Just noticed this thread.  I'm gonna have to take the same position I do with paying down mortgage debt.

1) The REAL problem is people taking this debt on without properly calculating its benefit to them.  It either makes strategic sense to take on marginal debt for a marginal benefit, or it does not.

If it does, take it on, and it is NOT (IMO) a "hair on fire emergency."  It's part of the strategy.

If it does NOT make financial sense.  Do NOT take on the debt.  Still no emergency.

2) Once you've taken on the debt, even if it's at 6.5%, you already have it. If you're goint to make $50k, and pay down $20k per year in debt, you're probably better off saving the money in a diversified portfolio rather than paying it off.  Not because you'll have more wealth, but you'll be in FAR less risky of a position having liquidity vs paying off debt, considering all the life events (risks and opportunities) that can require a hefty cash position to effectively handle.
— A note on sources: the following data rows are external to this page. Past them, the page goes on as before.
-- ==== Sys2Proof/Machine/Engine.lean ====
section
/-! DEFINITION. The engine's raw operations and the catalogue operations that write no shadow (spec/41_framing.md R111, R112,
spec/43_commands.md R140, R141, R152 to R155). -/

namespace Sys2Proof.Machine

/-- `writeData` under the name it reports (R112, R170): the byte is sent with RS = 1; 1 on success, 0 on a transport failure. -/
def writeOne (op : HostOp) (byte : Byte) (s : State) : Result :=
  requireReady op s fun s =>
    let s := send byte true s
    returning (.accepted (if s.opFail then 0 else 1)) s

/-- command (R111): any byte, RS = 0, no shadow written, no post-delay. -/
def execCommand (byte : Byte) (s : State) : Result :=
  requireReady .command s fun s => returning .nothing (send byte false s)

/-- writeData (R112). -/
def execWriteData (byte : Byte) (s : State) : Result := writeOne .writeData byte s

/-- clear (R140). -/
def execClear (s : State) : Result :=
  requireReady .clear s fun s => returning .nothing (transferClear s)

/-- home (R141). -/
def execHome (s : State) : Result :=
  requireReady .home s fun s => returning .nothing (transferHome s)

/-- scrollDisplayLeft (R152): 0x18. -/
def execScrollDisplayLeft (s : State) : Result :=
  requireReady .scrollDisplayLeft s fun s => returning .nothing (sendCommand (shiftByte true false) s)

/-- scrollDisplayRight (R153): 0x1C. -/
def execScrollDisplayRight (s : State) : Result :=
  requireReady .scrollDisplayRight s fun s => returning .nothing (sendCommand (shiftByte true true) s)

/-- setCursor (R154). -/
def execSetCursor (col row : Byte) (s : State) : Result :=
  requireReady .setCursor s fun s => returning .nothing (sendCommand (ddramByte (ddramAddress s.rows col row)) s)

/-- The data bytes of a glyph, in order (R155). -/
def sendAll : List Byte → State → State
  | [], s => s
  | b :: bs, s => sendAll bs (send b true s)

/-- createChar (R155); a glyph of other than eight rows is refused (R184). -/
def execCreateChar (slot : Byte) (glyph : List Byte) (s : State) : Result :=
  if glyphOk glyph then
    requireReady .createChar s fun s =>
      returning .nothing (sendAll glyph (sendCommand (cgramByte (cgramAddress slot)) s))
  else .refused (.illTyped .illTypedOperands)

end Sys2Proof.Machine
end

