/-- R157: `noDisplay(); display()` leaves `displayControl | DC_DISPLAY`, the value before if the flag was set; so do the other two
pairs with their flags. -/
def Obligations.OffThenOnRestoresTheFlag : Prop :=
  ∀ p ∈ ([(.noDisplay, .display, 0x04), (.noCursor, .cursor, 0x02), (.noBlink, .blink, 0x01)] : List (Instr × Instr × Byte)),
    ∀ s : State, s.phase = .ready → ∃ t u, exec p.1 s = .next t ∧ exec p.2.1 t = .next u ∧
      u.displayControl = s.displayControl ||| p.2.2 ∧
      (s.displayControl &&& p.2.2 ≠ 0 → u.displayControl = s.displayControl)

/-- R154: `setCursor` sends `0x80 | ((col + ROWBASE[row']) & 0x7F)`, the row clamped to `rows - 1`, the column not clamped. -/
def Obligations.SetCursorAddressesTheCell : Prop :=
  ∀ col row : Byte, MisusedBeforeBegin (.setCursor col row) .setCursor ∧
    ∀ s : State, s.phase = .ready → 1 ≤ s.rows → s.rows ≤ 4 →
      RunsExactly (.setCursor col row) s s .nothing
        (byteEmissions s.config s.backlight false
          (0x80 ||| BitVec.ofNat 8 ((col.toNat + [0x00, 0x40, 0x14, 0x54].getD
            (if row.toNat ≥ s.rows then s.rows - 1 else row.toNat) 0) % 128)))

/-- R81, R183: the address is the natural sum modulo 128, also when first wrapped to 8 bits; a row past the last addresses the
last; `(slot & 7) << 3` is eight times the slot modulo 8. -/
def Obligations.AddressArithmetic : Prop :=
  (∀ (rows : Nat) (col row : Byte), (ddramAddress rows col row).toNat = (col.toNat + rowBase (clampRow rows row.toNat)) % 128 ∧
    (ddramAddress rows col row).toNat = (col.toNat + rowBase (clampRow rows row.toNat)) % 256 % 128) ∧
  (∀ (rows : Nat) (col row : Byte), 1 ≤ rows → rows ≤ 4 → row.toNat ≥ rows →
    ddramAddress rows col row = ddramAddress rows col (BitVec.ofNat 8 (rows - 1))) ∧
  ∀ slot : Byte, (cgramAddress slot).toNat = 8 * (slot.toNat % 8)

/-- R155: `createChar` sends `0x40 | ((slot & 7) << 3)`, then the eight rows unchanged; a glyph of other than eight rows is
refused in any phase (R184). -/
def Obligations.CreateCharSendsNineBytes : Prop :=
  ∀ (slot : Byte) (glyph : List Byte),
    (glyph.length = 8 → MisusedBeforeBegin (.createChar slot glyph) .createChar ∧
      ∀ s : State, s.phase = .ready →
        RunsExactly (.createChar slot glyph) s s .nothing
          (byteEmissions s.config s.backlight false (0x40 ||| ((slot &&& 0x07) <<< 3))
            ++ glyph.flatMap (byteEmissions s.config s.backlight true))) ∧
    (glyph.length ≠ 8 → ∀ s : State, exec (.createChar slot glyph) s = .refused (.illTyped .illTypedOperands))

/-- R174, R100: `getCharAt` sets the DDRAM address as `setCursor` does, then reads two nibbles with RS = 1, high first; it returns
the byte they make when nothing failed and `ok = 0` otherwise; on an instance that cannot read it is refused. -/
def Obligations.GetCharAtReadsTwoNibbles : Prop :=
  ∀ col row : Byte,
    (∀ s : State, s.config.canRead = false → exec (.getCharAt col row) s = .refused .readUnsupported) ∧
    (∀ s : State, s.config.canRead = true → s.phase = .uninitialized → exec (.getCharAt col row) s = .fault (.misuse .getCharAt)) ∧
    ∀ (s : State) (x : ExpanderCfg), s.config.transport = .expander x → s.config.readSupported = true → s.phase = .ready →
      1 ≤ s.rows → s.rows ≤ 4 →
      ∃ t evs r, exec (.getCharAt col row) s = .next { t with ret := r } ∧ Completes s t evs ∧
        emissions evs = byteEmissions s.config s.backlight false
            (0x80 ||| BitVec.ofNat 8 ((col.toNat + [0x00, 0x40, 0x14, 0x54].getD
              (if row.toNat ≥ s.rows then s.rows - 1 else row.toNat) 0) % 128))
          ++ readEmissions x s.blLevel true ++ readEmissions x s.blLevel true ∧
        (anyFailed evs = true → ∃ byte, r = .char false byte) ∧
        (anyFailed evs = false → ∃ b1 b2, readAnswersOf evs = [some b1, some b2] ∧
          r = .char true (x.nibbleAt b1 ++ x.nibbleAt b2))

/-! ## begin -/

/-- R121, R122, R123: `begin` from Uninitialized captures its operands, runs all ten steps whatever the answers, leaves the
shadows at the values of steps 6, 9 and 10, and becomes Ready and succeeds when and only when nothing failed, as on a Gpio instance
always. -/
def Obligations.BeginRunsTheTenSteps : Prop :=
  ∀ (cols rows : Nat) (cs : CharSize) (s : State), 1 ≤ cols → cols ≤ 40 → 1 ≤ rows → rows ≤ 4 → s.phase = .uninitialized →
    ∃ (fs : Byte) (t : State) (evs : List Event),
      fs = (if rows > 1 then 0x08 else 0) ||| (if cs = .dots5x10 then 0x04 else 0) ∧
      exec (.begin cols rows cs) s =
        .next { t with phase := if anyFailed evs then .uninitialized else .ready, ret := .status (!anyFailed evs) } ∧
      Completes { s with
        cols := cols, rows := rows, charSize := cs, functionSet := fs, displayControl := 0x04, entryMode := 0x02 } t evs ∧
      emissions evs = ([
        [.delay 40000],
        nibbleEmissions s.config s.backlight 0x3 false, [.delay 4500],
        nibbleEmissions s.config s.backlight 0x3 false, [.delay 150],
        nibbleEmissions s.config s.backlight 0x3 false, [.delay 150],
        nibbleEmissions s.config s.backlight 0x2 false, [.delay 150],
        byteEmissions s.config s.backlight false (0x20 ||| fs),
        byteEmissions s.config s.backlight false 0x08,
        byteEmissions s.config s.backlight false 0x01, [.delay 2000],
        byteEmissions s.config s.backlight false 0x06,
        byteEmissions s.config s.backlight false 0x0C] : List (List Emission)).flatten ∧
      (s.config.hasPort = false → anyFailed evs = false)

/-- R125, R126: the handshake on the lines: the nibbles 3 3 3 2, then the bytes of steps 6 to 10, fourteen strobes with RS = 0 and
RW = 0, 47482 microseconds of waits; on an Expander 42 bus writes, all carrying the same backlight bit. -/
def Obligations.HandshakeOnTheLines : Prop :=
  ∀ (cols rows : Nat) (cs : CharSize) (s : State), 1 ≤ cols → cols ≤ 40 → 1 ≤ rows → rows ≤ 4 → s.phase = .uninitialized →
    s.config.valid = true →
    ∃ t evs, exec (.begin cols rows cs) s = .next t ∧ t.trace = s.trace ++ evs ∧
      Strobes s.config evs (([0x3, 0x3, 0x3, 0x2, 0x2,
        (if rows > 1 then 0x8 else 0) ||| (if cs = .dots5x10 then 0x4 else 0),
        0x0, 0x8, 0x0, 0x1, 0x0, 0x6, 0x0, 0xC] : List Nibble).map fun n => ⟨n, false, false⟩) ∧
      totalWait (emissions evs) = 47482 ∧
      ∀ x, s.config.transport = .expander x →
        busWrites (emissions evs) = 42 ∧
        ∀ a w ack, Event.busWrite a w ack ∈ evs → w.getLsbD x.pBl = s.config.blLevel s.backlight

/-- R120, R184: `begin` in Ready returns failure at once, nothing emitted and no register written, `opFail` included; ill-typed
operands are refused in any phase. -/
def Obligations.BeginInReadyFailsAtOnce : Prop :=
  ∀ (cols rows : Nat) (cs : CharSize) (s : State),
    (1 ≤ cols → cols ≤ 40 → 1 ≤ rows → rows ≤ 4 → s.phase = .ready →
      exec (.begin cols rows cs) s = .next { s with ret := .status false }) ∧
    (cols = 0 ∨ 40 < cols ∨ rows = 0 ∨ 4 < rows → exec (.begin cols rows cs) s = .refused (.illTyped .illTypedOperands))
The way I look at it, going into too much SL debt sucks, but once it's done, if you are going to take that financial position to be a MASSIVE negative, then adjust for it by saving like a banshee, not by paying down the debt.

For instance, if I'd have come out of college with a ton of debt, one of the things I could have done would be to save up for a down payment, buy a 4 BR home and rent out 3 of the bedrooms and live in one.  These can be great deals. 

Further, if SL debt is such a toxic mess, what does that say about having a kid a few years out of college?  To me, having a bunch of kids is the true massive liability.  That's not to say it is "bad."  I say both are abundantly managable.  There's no reason to double down on a bad debt decision by making a bad liquidity decision.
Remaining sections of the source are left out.